-- PROBLEM --
Lines that contain the string "constructor" are the ones to list; copy all of them from the records.

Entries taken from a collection
_ _ _ _

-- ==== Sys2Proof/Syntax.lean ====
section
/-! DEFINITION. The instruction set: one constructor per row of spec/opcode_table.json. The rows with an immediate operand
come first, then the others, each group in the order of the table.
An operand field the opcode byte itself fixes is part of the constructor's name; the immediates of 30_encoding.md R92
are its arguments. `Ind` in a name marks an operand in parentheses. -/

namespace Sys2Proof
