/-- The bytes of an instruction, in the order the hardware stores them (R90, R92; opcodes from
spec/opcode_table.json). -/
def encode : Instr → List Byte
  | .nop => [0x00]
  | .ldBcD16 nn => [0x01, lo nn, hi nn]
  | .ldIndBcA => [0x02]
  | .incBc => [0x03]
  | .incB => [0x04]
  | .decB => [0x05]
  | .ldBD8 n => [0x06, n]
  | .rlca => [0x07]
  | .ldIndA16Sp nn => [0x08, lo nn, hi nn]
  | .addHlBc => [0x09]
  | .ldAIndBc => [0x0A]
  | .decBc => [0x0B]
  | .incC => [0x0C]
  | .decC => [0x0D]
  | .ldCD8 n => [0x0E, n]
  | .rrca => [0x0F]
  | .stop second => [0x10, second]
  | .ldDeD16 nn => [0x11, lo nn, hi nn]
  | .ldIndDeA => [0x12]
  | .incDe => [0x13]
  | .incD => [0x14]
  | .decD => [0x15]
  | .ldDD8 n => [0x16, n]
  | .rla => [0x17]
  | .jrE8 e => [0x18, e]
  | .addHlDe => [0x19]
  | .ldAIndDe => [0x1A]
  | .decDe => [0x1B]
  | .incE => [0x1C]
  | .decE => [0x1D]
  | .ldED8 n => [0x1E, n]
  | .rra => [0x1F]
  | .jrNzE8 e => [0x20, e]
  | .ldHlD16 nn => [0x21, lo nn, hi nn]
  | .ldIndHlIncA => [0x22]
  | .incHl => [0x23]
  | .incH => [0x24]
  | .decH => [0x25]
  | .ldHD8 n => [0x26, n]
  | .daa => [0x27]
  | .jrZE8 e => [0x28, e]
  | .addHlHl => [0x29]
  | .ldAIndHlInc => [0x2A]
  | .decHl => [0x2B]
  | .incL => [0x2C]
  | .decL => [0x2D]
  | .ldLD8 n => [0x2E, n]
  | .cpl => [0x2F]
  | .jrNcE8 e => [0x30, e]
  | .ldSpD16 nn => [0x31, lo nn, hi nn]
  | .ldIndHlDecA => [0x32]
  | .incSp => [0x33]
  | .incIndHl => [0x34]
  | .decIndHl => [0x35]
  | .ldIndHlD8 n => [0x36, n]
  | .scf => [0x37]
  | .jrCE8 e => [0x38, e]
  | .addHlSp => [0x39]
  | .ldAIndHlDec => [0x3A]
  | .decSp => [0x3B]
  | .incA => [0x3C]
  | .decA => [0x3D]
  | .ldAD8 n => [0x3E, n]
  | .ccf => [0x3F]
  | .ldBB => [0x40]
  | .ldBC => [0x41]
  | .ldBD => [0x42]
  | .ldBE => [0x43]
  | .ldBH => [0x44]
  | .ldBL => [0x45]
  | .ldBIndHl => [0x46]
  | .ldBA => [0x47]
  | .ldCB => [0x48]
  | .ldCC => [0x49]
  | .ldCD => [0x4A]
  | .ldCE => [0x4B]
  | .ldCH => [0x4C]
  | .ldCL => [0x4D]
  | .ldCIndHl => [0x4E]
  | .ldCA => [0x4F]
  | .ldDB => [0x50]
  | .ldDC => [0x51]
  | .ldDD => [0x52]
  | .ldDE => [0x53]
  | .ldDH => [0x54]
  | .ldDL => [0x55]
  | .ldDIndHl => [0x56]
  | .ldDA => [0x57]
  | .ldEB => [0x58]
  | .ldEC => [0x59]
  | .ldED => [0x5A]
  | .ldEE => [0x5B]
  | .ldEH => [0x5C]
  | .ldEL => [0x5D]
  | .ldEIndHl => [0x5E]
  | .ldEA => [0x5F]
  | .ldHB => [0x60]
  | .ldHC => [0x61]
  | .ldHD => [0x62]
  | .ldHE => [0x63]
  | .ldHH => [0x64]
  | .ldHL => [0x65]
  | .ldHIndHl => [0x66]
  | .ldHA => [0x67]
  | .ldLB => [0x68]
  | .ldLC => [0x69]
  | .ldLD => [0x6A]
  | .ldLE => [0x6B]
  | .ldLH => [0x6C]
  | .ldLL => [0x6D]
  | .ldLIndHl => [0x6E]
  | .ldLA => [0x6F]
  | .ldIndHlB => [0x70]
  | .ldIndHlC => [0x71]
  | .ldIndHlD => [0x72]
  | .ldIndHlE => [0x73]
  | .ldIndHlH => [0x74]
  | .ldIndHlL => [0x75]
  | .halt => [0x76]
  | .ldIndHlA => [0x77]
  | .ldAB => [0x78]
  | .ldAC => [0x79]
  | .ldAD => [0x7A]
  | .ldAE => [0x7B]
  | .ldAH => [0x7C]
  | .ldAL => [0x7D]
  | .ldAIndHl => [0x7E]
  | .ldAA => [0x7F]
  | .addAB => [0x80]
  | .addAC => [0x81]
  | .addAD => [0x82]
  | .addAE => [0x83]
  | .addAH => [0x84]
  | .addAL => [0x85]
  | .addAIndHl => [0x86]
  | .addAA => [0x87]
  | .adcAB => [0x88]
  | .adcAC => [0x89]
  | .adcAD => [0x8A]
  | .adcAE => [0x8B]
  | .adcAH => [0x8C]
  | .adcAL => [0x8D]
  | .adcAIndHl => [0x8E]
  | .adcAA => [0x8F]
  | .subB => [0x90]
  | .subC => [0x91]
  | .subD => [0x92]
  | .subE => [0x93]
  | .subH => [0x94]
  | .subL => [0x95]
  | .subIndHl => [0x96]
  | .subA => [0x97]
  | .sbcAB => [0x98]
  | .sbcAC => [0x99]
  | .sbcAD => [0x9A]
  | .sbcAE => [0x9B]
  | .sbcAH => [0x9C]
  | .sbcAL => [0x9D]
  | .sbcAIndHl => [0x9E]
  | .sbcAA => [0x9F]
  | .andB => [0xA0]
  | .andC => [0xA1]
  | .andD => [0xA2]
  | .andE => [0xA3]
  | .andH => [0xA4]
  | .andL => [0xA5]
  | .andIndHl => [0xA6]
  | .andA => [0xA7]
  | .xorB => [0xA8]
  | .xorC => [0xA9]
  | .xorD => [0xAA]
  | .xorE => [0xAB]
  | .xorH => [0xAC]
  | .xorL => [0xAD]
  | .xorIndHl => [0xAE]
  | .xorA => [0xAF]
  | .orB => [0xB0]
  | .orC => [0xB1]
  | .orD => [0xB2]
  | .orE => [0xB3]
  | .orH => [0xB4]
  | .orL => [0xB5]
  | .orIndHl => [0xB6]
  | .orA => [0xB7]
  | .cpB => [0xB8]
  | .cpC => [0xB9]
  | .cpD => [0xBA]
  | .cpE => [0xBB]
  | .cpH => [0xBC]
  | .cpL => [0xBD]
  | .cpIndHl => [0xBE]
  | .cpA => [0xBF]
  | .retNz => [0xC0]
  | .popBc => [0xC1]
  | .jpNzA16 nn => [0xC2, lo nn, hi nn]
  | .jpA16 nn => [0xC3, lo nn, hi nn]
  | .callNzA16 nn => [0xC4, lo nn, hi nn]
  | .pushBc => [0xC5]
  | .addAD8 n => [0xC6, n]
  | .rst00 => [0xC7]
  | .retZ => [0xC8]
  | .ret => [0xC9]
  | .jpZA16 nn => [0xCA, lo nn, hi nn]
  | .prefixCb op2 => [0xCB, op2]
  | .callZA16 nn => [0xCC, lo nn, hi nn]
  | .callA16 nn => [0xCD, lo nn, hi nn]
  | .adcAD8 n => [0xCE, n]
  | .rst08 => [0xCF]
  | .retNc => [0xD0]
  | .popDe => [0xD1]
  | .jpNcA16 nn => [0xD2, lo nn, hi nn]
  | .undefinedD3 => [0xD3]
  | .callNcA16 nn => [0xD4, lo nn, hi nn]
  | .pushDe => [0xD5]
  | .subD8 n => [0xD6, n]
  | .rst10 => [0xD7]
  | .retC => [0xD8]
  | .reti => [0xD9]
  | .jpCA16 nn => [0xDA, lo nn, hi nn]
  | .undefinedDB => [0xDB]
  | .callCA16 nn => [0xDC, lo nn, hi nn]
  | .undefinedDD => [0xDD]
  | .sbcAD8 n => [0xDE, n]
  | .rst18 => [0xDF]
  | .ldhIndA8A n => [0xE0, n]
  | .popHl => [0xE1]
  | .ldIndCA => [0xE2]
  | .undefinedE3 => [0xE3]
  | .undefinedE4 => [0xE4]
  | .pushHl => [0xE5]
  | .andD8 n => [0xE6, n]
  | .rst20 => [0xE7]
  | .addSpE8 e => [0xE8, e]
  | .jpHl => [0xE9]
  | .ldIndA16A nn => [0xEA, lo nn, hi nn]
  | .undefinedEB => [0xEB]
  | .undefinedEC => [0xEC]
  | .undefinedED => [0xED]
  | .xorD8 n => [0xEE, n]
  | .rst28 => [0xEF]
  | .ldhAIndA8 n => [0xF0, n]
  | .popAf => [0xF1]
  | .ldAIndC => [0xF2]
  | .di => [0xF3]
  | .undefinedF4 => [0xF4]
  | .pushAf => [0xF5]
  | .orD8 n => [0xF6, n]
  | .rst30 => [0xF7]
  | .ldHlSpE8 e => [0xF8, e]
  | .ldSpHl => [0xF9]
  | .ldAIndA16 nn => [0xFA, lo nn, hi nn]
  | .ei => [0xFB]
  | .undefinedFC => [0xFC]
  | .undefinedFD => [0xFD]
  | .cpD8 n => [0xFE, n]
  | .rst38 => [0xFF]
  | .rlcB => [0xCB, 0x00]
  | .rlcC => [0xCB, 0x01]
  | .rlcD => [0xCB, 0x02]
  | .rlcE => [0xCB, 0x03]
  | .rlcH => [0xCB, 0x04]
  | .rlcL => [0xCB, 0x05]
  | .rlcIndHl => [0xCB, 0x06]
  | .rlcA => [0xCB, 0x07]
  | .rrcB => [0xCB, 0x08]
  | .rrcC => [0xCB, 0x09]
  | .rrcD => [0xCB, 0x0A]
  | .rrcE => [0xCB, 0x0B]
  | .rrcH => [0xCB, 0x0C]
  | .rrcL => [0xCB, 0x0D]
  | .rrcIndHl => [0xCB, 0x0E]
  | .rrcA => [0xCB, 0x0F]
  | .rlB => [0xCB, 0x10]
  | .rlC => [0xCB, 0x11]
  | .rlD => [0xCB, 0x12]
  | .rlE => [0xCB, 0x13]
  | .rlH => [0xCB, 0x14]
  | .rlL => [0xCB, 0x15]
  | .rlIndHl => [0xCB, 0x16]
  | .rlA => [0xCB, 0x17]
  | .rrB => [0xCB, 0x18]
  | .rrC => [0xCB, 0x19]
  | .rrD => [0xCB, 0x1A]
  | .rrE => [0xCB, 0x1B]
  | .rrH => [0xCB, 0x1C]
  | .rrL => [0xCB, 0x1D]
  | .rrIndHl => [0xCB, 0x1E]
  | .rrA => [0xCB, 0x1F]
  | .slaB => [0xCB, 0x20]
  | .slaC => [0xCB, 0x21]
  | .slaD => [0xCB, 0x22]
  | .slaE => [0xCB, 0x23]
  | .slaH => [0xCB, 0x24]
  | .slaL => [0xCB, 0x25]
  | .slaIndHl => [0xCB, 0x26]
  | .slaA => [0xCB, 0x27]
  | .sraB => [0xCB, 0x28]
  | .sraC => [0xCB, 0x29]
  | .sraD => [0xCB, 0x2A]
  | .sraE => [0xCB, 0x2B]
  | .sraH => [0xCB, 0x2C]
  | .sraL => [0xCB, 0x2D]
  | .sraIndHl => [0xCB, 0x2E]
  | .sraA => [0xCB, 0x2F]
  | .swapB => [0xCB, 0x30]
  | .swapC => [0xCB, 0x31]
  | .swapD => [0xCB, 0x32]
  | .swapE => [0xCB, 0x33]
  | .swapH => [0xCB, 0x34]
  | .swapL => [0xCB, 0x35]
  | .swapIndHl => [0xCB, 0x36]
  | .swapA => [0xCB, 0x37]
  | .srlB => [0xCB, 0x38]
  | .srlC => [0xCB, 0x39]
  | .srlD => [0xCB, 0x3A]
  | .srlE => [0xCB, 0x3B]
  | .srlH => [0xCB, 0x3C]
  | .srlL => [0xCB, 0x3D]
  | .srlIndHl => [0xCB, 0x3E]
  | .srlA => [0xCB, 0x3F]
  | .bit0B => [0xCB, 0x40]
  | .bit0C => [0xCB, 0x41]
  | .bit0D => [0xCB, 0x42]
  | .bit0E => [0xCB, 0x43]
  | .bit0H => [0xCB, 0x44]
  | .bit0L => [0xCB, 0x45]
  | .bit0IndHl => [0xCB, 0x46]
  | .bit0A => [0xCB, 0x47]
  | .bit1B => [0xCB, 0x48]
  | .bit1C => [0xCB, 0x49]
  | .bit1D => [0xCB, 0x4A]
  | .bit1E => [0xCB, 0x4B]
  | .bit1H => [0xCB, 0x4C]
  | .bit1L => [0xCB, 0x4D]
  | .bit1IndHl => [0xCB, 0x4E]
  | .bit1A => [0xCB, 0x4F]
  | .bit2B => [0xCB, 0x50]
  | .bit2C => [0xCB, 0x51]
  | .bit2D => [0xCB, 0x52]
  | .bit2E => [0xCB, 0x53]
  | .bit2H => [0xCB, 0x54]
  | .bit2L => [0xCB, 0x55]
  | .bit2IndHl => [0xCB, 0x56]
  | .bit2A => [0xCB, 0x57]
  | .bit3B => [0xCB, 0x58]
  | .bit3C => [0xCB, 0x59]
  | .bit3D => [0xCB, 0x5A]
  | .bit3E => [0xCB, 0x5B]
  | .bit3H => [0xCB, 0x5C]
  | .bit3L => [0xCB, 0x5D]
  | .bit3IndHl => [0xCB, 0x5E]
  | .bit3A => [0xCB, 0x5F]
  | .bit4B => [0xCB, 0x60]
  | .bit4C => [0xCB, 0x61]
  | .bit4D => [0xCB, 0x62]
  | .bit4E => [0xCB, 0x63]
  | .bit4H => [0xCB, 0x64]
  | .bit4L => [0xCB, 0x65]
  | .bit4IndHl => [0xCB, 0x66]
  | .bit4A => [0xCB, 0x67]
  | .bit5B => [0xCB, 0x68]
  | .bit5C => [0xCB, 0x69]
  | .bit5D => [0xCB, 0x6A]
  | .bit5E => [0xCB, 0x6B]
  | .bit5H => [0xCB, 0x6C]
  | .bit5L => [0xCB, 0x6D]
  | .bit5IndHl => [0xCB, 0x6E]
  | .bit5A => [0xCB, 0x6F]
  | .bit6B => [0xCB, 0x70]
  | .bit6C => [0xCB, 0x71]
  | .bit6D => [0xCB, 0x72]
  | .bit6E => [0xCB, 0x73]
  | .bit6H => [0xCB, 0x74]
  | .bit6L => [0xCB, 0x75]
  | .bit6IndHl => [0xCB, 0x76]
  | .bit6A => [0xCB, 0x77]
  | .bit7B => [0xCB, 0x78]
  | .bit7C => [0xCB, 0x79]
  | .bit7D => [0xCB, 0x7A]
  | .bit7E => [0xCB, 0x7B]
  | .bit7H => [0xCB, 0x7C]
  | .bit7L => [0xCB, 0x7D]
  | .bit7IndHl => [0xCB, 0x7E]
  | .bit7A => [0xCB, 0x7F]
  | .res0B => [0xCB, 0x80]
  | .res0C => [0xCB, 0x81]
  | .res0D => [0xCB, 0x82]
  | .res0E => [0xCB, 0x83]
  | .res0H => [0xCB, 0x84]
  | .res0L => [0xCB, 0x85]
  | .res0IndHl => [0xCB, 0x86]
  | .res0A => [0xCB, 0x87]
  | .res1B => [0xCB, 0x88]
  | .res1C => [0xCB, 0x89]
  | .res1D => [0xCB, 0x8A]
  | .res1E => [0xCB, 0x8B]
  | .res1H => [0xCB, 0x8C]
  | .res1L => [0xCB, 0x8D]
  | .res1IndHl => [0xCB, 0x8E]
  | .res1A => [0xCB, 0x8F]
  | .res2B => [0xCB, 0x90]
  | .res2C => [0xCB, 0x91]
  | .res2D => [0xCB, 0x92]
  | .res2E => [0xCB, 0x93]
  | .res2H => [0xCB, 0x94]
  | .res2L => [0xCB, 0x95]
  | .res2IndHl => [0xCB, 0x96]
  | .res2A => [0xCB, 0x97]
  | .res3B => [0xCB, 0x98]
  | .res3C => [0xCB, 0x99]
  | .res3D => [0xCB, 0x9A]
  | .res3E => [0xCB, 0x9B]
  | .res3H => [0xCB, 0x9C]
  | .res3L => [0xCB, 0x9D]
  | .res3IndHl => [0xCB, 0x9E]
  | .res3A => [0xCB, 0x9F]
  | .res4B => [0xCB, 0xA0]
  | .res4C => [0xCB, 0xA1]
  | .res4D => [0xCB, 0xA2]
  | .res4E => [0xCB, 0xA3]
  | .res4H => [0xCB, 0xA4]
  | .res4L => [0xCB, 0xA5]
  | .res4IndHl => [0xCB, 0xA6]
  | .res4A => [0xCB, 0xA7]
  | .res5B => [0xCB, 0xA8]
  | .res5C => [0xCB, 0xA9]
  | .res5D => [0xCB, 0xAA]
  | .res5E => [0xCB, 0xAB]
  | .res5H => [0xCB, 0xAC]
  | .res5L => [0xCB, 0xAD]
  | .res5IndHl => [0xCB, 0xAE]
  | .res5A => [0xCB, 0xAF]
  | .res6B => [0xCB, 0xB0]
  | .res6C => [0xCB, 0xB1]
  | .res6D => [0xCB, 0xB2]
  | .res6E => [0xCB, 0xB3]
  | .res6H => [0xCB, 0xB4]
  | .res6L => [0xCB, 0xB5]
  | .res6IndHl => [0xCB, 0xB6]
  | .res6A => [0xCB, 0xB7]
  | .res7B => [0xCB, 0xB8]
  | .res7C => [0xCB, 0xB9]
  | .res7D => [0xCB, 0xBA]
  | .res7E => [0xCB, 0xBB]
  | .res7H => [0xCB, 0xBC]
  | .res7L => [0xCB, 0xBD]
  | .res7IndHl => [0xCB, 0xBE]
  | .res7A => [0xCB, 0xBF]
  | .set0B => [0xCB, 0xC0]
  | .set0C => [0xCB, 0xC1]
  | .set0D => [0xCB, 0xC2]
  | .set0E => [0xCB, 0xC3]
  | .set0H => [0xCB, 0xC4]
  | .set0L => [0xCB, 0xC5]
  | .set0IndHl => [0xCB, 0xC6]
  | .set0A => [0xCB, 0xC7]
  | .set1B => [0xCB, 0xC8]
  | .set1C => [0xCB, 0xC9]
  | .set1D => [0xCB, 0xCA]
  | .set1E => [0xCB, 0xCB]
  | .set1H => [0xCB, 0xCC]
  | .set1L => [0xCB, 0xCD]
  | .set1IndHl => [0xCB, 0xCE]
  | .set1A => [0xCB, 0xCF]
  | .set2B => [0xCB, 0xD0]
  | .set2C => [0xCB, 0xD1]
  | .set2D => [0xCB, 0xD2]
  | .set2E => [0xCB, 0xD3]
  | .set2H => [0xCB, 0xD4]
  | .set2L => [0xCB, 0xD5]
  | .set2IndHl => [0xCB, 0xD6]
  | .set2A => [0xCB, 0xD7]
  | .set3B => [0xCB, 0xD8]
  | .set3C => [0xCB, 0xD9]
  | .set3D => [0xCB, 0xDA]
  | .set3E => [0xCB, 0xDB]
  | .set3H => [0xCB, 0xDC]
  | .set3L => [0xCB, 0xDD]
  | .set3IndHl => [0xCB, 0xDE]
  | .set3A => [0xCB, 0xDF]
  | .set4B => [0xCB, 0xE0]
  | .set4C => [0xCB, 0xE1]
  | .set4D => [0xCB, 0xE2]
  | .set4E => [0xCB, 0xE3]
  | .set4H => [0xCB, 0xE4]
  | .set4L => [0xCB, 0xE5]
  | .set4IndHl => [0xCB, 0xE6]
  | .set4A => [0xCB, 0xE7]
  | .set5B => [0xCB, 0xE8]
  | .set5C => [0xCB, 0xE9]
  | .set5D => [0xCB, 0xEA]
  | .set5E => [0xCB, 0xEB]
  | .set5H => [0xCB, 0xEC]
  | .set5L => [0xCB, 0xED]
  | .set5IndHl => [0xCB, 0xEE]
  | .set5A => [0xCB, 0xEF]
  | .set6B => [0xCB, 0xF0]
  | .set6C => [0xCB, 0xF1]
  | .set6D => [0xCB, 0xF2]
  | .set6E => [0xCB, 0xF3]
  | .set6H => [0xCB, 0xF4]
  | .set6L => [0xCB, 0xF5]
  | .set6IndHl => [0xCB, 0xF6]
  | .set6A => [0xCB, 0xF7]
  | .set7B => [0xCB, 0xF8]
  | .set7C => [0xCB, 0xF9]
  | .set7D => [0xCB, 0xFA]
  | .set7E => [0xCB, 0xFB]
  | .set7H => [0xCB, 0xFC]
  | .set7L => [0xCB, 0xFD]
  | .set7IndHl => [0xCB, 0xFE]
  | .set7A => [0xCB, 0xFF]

_ _ _ _

-- RESPONSE TO THE TASK --
/-! DEFINITION. The instruction set: one constructor per row of spec/opcode_table.json. The rows with an immediate operand
An operand field the opcode byte itself fixes is part of the constructor's name; the immediates of 30_encoding.md R92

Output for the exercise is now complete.